Registration formalities when starting a business
If you are starting a business in Australia, you may be required to complete various registration formalities that are made mandatory by different agencies such as the Australian Taxation Office and the State Revenue Offices. However, not all businesses need to register with these agencies. Whether or not your business is obligated to fulfil these registrations will depend on the type of business you are running, your annual turnover from the business, the number of employees you have and other such factors. This article lists the most common types of registrations that need to be completed by new business start-ups in Australia.
Registration requirements for Australian businesses
As a new business in Australia, here are some of the main registrations that you may need to complete:
- Registering for Superannuation: A business owner may be required to make superannuation contributions for all those employees who are deemed eligible for the same. Hence, if you have any employees who are between 18 and 69 years of age and if you are paying them a certain monthly wage (generally $450 or more), then you could have to make super contributions for such employees. These contributions are typically made about 4 times in a year. You can visit the website of the Australian Taxation Office (ATO) to determine whether or not your business needs to make superannuation contributions and to register for the same as the case may be.
- Registering for FBT: FBT, also known as Fringe Benefit Tax may be applicable to your business. FBT is a tax that business owners have to pay on certain fringe benefits that they may provide to their employees or to their families and other associates. This includes the use of mobile phones, conveyance expenses as well as several other fringe benefits. You can check on the ATO website whether you need to pay FBT or not and can download an application form to register for FBT from the same website. Once you have completed the registration process, you will need to file an FBT return and pay the appropriate amount of tax before the due date every year. An accountant can help you to determine your exact liability in terms of fringe benefit tax arising from your business.
- Registering for Payroll Tax: Payroll tax is a kind of tax that Australian businesses have to pay on the wages that are paid to their employees. The state revenue office collects the payroll tax from eligible businesses. There is an exemption threshold mentioned by the state revenue offices and if your company wages do not exceed that threshold limit then you do not have to pay payroll tax. However, if the total wages that your business pays in all of Australia exceed the threshold limit, then your business is liable to pay payroll taxes. The rate of tax as well as the exemption threshold limits differ from state to state, hence you need to know the exact requirements in your particular state with regards to payroll tax. If your business does need to pay this type of tax, then you have to register for payroll tax with the respective state revenue office in your state.

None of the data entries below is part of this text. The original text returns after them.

/-- R86, the consequence the spec derives there: an opcode above 0x0A acts as `NOP`, and two words that agree in the
fields their command uses (`op` always, `arg` and `data` where R82 lists them, `off` never) have the same effect in every
state. -/
def Obligations.UnusedFieldsHaveNoEffect : Prop :=
  (∀ (w : CmdWord) (s : State), 0x0A < (cmdOp w).toNat → exec (decode w) s = exec .nop s) ∧
  ∀ (v w : CmdWord) (s : State), cmdOp v = cmdOp w →
    ((cmdOp w).toNat ∈ [0x01, 0x02, 0x05, 0x06] → cmdArg v = cmdArg w) →
    ((cmdOp w).toNat ∈ [0x01, 0x02, 0x05] → cmdData v = cmdData w) →
    exec (decode v) s = exec (decode w) s

/-- A word sent as bytes, most significant first, is read back as the command of the word, and a stream that ends inside
a word yields no command (R62, R81; the report of such a stream is the model's choice, log 15). -/
def Obligations.SerialBytesCarryTheWord : Prop :=
  (∀ (w : CmdWord) (rest : List Byte), decodeBytes (bytesOfWord w ++ rest) = .ok (decode w, rest)) ∧
  ∀ bs : List Byte, bs.length < 8 → decodeBytes bs = .error (.truncated bs.length)

/-- Words written out from the encoding, as spec/95 V2, V5, V9, V11, V13 and V14 give them. -/
def Obligations.WrittenOutWordsDecode : Prop :=
  decode 0x010A000044960000#64 = .wrp 10#8 0x44960000#32 ∧
  decode 0x02000000472C4400#64 = .wrc 0#8 0x472C4400#32 ∧
  decode 0x053C00113F000000#64 = .noteOn 60#8 17#16 0x3F000000#32 ∧
  decode 0x0624000000000000#64 = .noteOff 36#8 0#16 ∧
  decode 0x0700000000000000#64 = .allOff 0#16 ∧
  decode 0x0A00000000000000#64 = .retarget 0#16 ∧
  decode 0xFF00000000001234#64 = .rsvd80FF 0xFF#8 ∧
  decode 0x09FFFFFFFFFFFFFF#64 = .tick

/-- The literals of R101 that the rules use as numbers are the patterns nearest to the decimals; `TWO_PI`, `PI` and
`HALF_PI` are nearest to the fixed-point value of pi and `DB_K` to the first 41 digits of log2(10), divided by 20. -/
def Obligations.LiteralsAreNearest : Prop :=
  (ofRat 1 1000 = lit0_001 ∧ ofRat 1 100 = lit0_01 ∧ ofRat 2 100 = lit0_02 ∧ ofRat 3 100 = lit0_03 ∧
   ofRat 5 100 = lit0_05 ∧ ofRat 12 100 = lit0_12 ∧ ofRat 14 100 = lit0_14 ∧ ofRat 2 10 = lit0_2 ∧
   ofRat 24 100 = lit0_24 ∧ ofRat 25 100 = lit0_25 ∧ ofRat 3 10 = lit0_3 ∧ ofRat 34 100 = lit0_34 ∧
   ofRat 35 100 = lit0_35 ∧ ofRat 45 100 = lit0_45 ∧ ofRat 49 100 = lit0_49 ∧ ofRat 5 10 = lit0_5 ∧
   ofRat 55 100 = lit0_55 ∧ ofRat 6 10 = lit0_6 ∧ ofRat 7 10 = lit0_7 ∧ ofRat 75 100 = lit0_75 ∧
   ofRat 88 100 = lit0_88 ∧ ofRat 9 10 = lit0_9 ∧ ofRat 95 100 = lit0_95 ∧ ofRat 1 1 = lit1) ∧
  (ofRat 108 100 = lit1_08 ∧ ofRat 12 10 = lit1_2 ∧ ofRat 22 10 = lit2_2 ∧ ofRat 24 10 = lit2_4 ∧
   ofRat 25 10 = lit2_5 ∧ ofRat 72 1 = lit72 ∧ ofRat 440 1 = lit440 ∧ ofRat 600 1 = lit600 ∧
   ofRat 12000 1 = lit12000 ∧ ofRat 18000 1 = lit18000 ∧ ofRat 48000 1 = lit48000 ∧ ofRat 8388608 1 = lit2p23) ∧
  (ofRat 0 1 = lit0 ∧ packNum true (roundMag unitOne 1) = litNeg1 ∧ ofRat 2 1 = lit2 ∧ ofRat 3 1 = lit3 ∧
   ofRat 4 1 = lit4 ∧ ofRat 6 1 = lit6 ∧ ofRat 8 1 = lit8 ∧ ofRat 12 1 = lit12 ∧ ofRat 15 1 = lit15 ∧
   ofRat 20 1 = lit20 ∧ ofRat 24 1 = lit24 ∧ packNum true (roundMag (24 * unitOne) 1) = litNeg24 ∧
   ofRat 30 1 = lit30 ∧ ofRat 36 1 = lit36 ∧ ofRat 8000 1 = lit8000 ∧ ofRat 14000 1 = lit14000 ∧
   ofRat 768000 1 = lit768000 ∧
   ofRat 33219280948873623478703194294893901758648 (20 * 10 ^ 40) = litDbK) ∧
  (ofRat (2 * piFx) (2 ^ 448) = litTwoPi ∧ ofRat piFx (2 ^ 448) = litPi ∧ ofRat piFx (2 ^ 449) = litHalfPi)

/-! ## The step -/

/-- When the next word on the command port decodes to `i`, the step is `exec` of `i`, in the state in which that word is
consumed and no sample of an earlier command is presented any more (R66, R69, R86; the two port fields are the model's,
logs 6 and 7). -/
def Obligations.StepRunsTheDecodedCommand : Prop :=
  ∀ (s : State) (w : CmdWord) (ws : List CmdWord) (i : Instr), s.cmdIn = w :: ws → decode w = i →
    step s = exec i { s with cmdIn := ws, presented := none }

/-- While the host presents no command, every element of the state is held (R14, R290; the form is the model's, log 6). -/
def Obligations.IdleStepHoldsTheState : Prop :=
  ∀ s : State, s.cmdIn = [] → step s = .next { s with presented := none }

/-- Every word is legal in every state and every command completes, under every configuration (R280, R281); every step
completes, also the one in which the host presents no command, which is the model's own (log 6). -/
def Obligations.EveryCommandCompletes : Prop :=
  (∀ (w : CmdWord) (s : State), Completes (exec (decode w) s)) ∧ (∀ s : State, Completes (step s)) ∧
  (∀ (c : Cfg) (w : CmdWord) (s : State), Completes (execOf c (decode w) s)) ∧
  ∀ (c : Cfg) (s : State), Completes (stepOf c s)

/-! ## Reset -/

/-- Loading the defaults into the shadow and request registers and then doing what `PREP` does gives, from whatever state,
the reset state of the table of R300, block-rate values included (R27, R39, R300); the two port fields are the model's
(logs 6 and 7). -/
def Obligations.PowerOnGivesTheResetState : Prop :=
  ∀ s : State, powerOn cfgRef s = { State.reset with cmdIn := s.cmdIn, presented := s.presented }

- Registering for WorkCover: WorkCover is a worker’s rehabilitation and compensation scheme that is run by various state governments in Australia. As per this scheme, many Australian businesses are required to register for WorkCover and pay a certain amount as workcover levy each year. This amount that is paid under the workcover scheme is then used to compensate any worker in the business that may get injured while at work. Whether or not your business needs to register for workcover will be determined by various factors such as the industry that your business falls under, the nature of work performed by employees and the safety performance of your company. Under this scheme, an injured worker is compensated and the burden of such compensation does not fall on the individual business. Hence, the businesses as well as the employees, both are protected in the event of any mishap during work that may lead to an employee getting injured. However, certain businesses are exempt from paying workcover levy. If you do not pay a certain amount of wages to your employees as specified by the workcover scheme, then your business could be exempt from registering for workcover.
In addition to these main types of registrations, a new business in Australia may also need to complete insurance formalities, apply for an ABN and register for PAYG taxes. Without completing all these legal formalities, you may not be able to get your business off to a great start. There are certain time limits that are provided to new business owners to complete all these registrations and you typically have to pay penalties if you do not complete the registrations within the specified time limits. The website of the ATO and State revenue Offices provides detailed information about this topic.